Outsized Death Risk for Women With Afib After Heart Surgery

Nicole Lou, Senior Staff Writer, MedPage Today • August 30, 2024

After cardiac surgery, women were particularly vulnerable to poor outcomes in the long run if the most common procedural complication had occurred, according to a large retrospective study from two tertiary care centers.


Although postoperative atrial fibrillation (poAF) was less likely to occur in women than in men after adjusting for patient and surgery-related risk factors (OR 0.85, 95% CI 0.79-0.91), there was a significantly stronger association between poAF and subsequent mortality for women.


Compared to those without, men with poAF had a 17% higher mortality hazard (HR 1.17, 95% CI 1.11-1.25) versus women with poAF who had a 31% higher mortality hazard (HR 1.31, 95% CI 1.21-1.42), reported a group led by Sergey Karamnov, MD, of Brigham and Women's Hospital and Harvard Medical School in Boston in JAMA Network Open


"Our findings suggest that women may have protective factors against the development of poAF. However, once poAF takes place, women may be more vulnerable to the associated long-term morbidities," they concluded.


Prior work has already linked poAF to increased risks of stroke, morbidity, and mortality atop higher healthcare utilization costs.


The majority of the present study cohort had at least 10 years of follow-up, during which 50.4% women and 48.9% men with poAF died, compared with 49.6% and 51.1%, respectively, among non-poAF peers.



"The observed elevated risk of long-term mortality in women with poAF underscores the need for refined approach to postoperative management, continuous cardiac monitoring, regular follow-ups, and proactive interventions in this patient population," Karamnov's team stressed.


Mariana Fragão-Marques, MD, PhD, MBA, of the University of Porto in Portugal, suggested that potential sex disparities may lie in long-term postoperative care areas such as surveillance and access to medical treatments.

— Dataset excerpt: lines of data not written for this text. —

-- ==== Sys2Proof/Machine/Loops.lean ====
section
/-! DEFINITION. The control law of the loop slots, competition groups, landings of coefficients and the injectors
(chapter 4, R150 to R178, R190 to R193). -/

namespace Sys2Proof.Machine

open Sys2Proof

/-! Parts of the grid a loop uses. -/

/-- Tc whose Ts this period's computation uses (R177). -/
def State.tcUse (s : State) : Nat :=
  match s.grid.change with
  | some (lx, tn) => if s.grid.now = lx then tn else s.grid.tc
  | none => s.grid.tc

/-- Ts (R164). -/
def State.ts (s : State) : F32 := secondsOf s.tcUse

/-! Injectors (R190 to R193). -/

def injCtx (x : Injector) : Nat := fld x.cfg 24 6
def injSlot (x : Injector) : Nat := fld x.cfg 20 4
def injPoint (x : Injector) : Nat := fld x.cfg 18 2
def injType (x : Injector) : Nat := fld x.cfg 16 2
def injLen (x : Injector) : Nat := fld x.cfg 8 5
def injHold (x : Injector) : Nat := fld x.cfg 0 8

/-- Taps of a length (Table 04-11). -/
def prbsTaps (l : Nat) : List Nat :=
  match l with
  | 9 => [9, 5] | 10 => [10, 7] | 11 => [11, 9] | 12 => [12, 6, 4, 1] | 13 => [13, 4, 3, 1]
  | 14 => [14, 5, 3, 1] | 15 => [15, 14] | 16 => [16, 15, 13, 4]
  | 17 => [17, 14] | 18 => [18, 11] | 19 => [19, 6, 2, 1] | 20 => [20, 17] | 21 => [21, 19]
  | 22 => [22, 21] | 23 => [23, 18] | 24 => [24, 23, 22, 17]
  | 25 => [25, 22] | 26 => [26, 6, 2, 1] | 27 => [27, 5, 2, 1] | 28 => [28, 25] | 29 => [29, 27]
  | 30 => [30, 6, 4, 1] | 31 => [31, 28]
  | _ => []

/-- One step of the LFSR (R193): the output bit and the next state, bit t - 1 holding s[t]. -/
def lfsrStep (l v : Nat) : Bool × Nat :=
  let fb := (prbsTaps l).foldl (fun a t => a != v.testBit (t - 1)) false
  (v.testBit (l - 1), (v * 2 + b2n fb) % 2 ^ l)

/-- f[m] of a sweep (R192), each written operation rounded in its order (log 12). -/
def sweepFreq (x : Injector) : F32 :=
  let m := F32.ofNat x.m
  let d := F32.ofNat (x.dur.toNat - 1)
  if bit x.cfg 15 then F32.mul x.f0 (F32.pow (F32.div x.f1 x.f0) (F32.div m d))
  else F32.add x.f0 (F32.div (F32.mul (F32.sub x.f1 x.f0) m) d)

/-- The injector contributes in this period. -/
def injActive (x : Injector) : Bool := x.run && x.ready && (x.dur == 0 || decide (x.m < x.dur.toNat))

/-- The signal at sample m (R192). -/
def injValue (x : Injector) : F32 :=
  if !injActive x then 0
  else match injType x with
    | 0 => x.amp
    | 1 => if x.bit then x.amp else F32.neg x.amp
    | 2 => F32.mul x.amp (F32.laneSin (F32.ofRat ((x.phase.toNat : Rat) / ((2 ^ 32 : Nat) : Rat))))
    | _ => 0

/-- A PRBS step where the sample begins a hold (R192). -/
def injBit (x : Injector) : Injector :=
  if injType x = 1 ∧ x.m % injHold x = 0 then
    let y := lfsrStep (injLen x) x.lfsr
    { x with bit := y.1, lfsr := y.2 }
  else x

/-- An injector takes its first sample. -/
def injFirst (x : Injector) : Injector := injBit { x with ready := true, m := 0 }

/-- S(n) passes: a started injector takes its first sample, one that runs its next (R191, R192). The
phase steps with the Ts of the computation that begins (R177, log 101). -/
def injTick (ts : F32) (x : Injector) : Injector :=
  if !x.run then x
  else if !x.ready then injFirst x
  else injBit { x with phase := if injType x = 2 then advanceAngle x.phase (sweepFreq x) ts else x.phase, m := x.m + 1 }

/-- An injector starts (R191). -/
def injStart (x : Injector) : Injector :=
  { x with run := true, armedTc := false, ready := false, m := 0, phase := 0, bit := false
           lfsr := x.seed.toNat % 2 ^ injLen x }

/-- An injector stops: INJECT_DONE (R191). -/
def injStop (n : Nat) (abort : Bool) (s : State) : State :=
  let s := { s with atr := { s.atr with inj := vmod s.atr.inj n fun x => { x with
    run := false, armedTc := false, ready := false, done := true, abort := x.abort || abort } } }
  raise 228 (pack [(0, 3, n), (3, 1, b2n abort)]) s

"At the heart of this study lies the recognition that poAF, traditionally viewed as a largely self-limited event, may have long-term implications that extend beyond the immediate postoperative period," she wrote in an accompanying editorial. "By highlighting the disproportionate impact of poAF on long-term outcomes in women, the study underscores the need for a more nuanced and personalized approach to postoperative care delivery."


Study authors cited genetic, cardiac structural, hormonal, socioeconomic, and psychosocial risk factors as potential mechanisms underlying their findings.

"This observed sex disparity in the association between poAF and long-term outcomes clarifies previous conflicting results reported in the literature and underscores the need for a deeper understanding of the underlying mechanisms driving these differences," according to Fragão-Marques.


The retrospective cohort study was conducted from data at two tertiary care centers in Massachusetts.


Included were adults who had presented in normal sinus rhythm and undergone coronary artery bypass graft surgery, aortic valve surgery, mitral valve surgery, and combined procedures with cardiopulmonary bypass. Procedures took place from 2002 to 2016, and patients were followed up to 2022 with supplementary longitudinal data from the Society of Thoracic Surgeons Adult Cardiac Surgery Database.


Approximately 75% of the sample was censored or deceased at 10 years, authors noted.


Out of 21,568 people with poAF data (mean age 66.5 years), poAF was detected in 40.8% of women and 38.8% of men.


By predicted probabilities, men had a 40.5% chance of experiencing poAF, while women had a 37.0% chance of developing poAF.


Notably, these researchers had defined poAF as any atrial fibrillation (Afib) detected on ECG during the index hospitalization. Other research has shown that people may need to undergo continuous rhythm monitoring after cardiac surgery to catch any late poAF.


Karamnov and colleagues acknowledged the potential for residual confounding despite efforts at statistical adjustment in the retrospective analysis. Additionally, the data were geographically limited, with low representation of certain age and race groups.


The investigators noted that people with persistent or longstanding Afib and those not in normal sinus rhythm within 7 days prior to surgery had been excluded from the report. So were patients with pacemakers, those with prior or intraoperative pulmonary vein isolation, Maze, or left atrial appendage occlusion, and those who underwent reoperations within 1 year.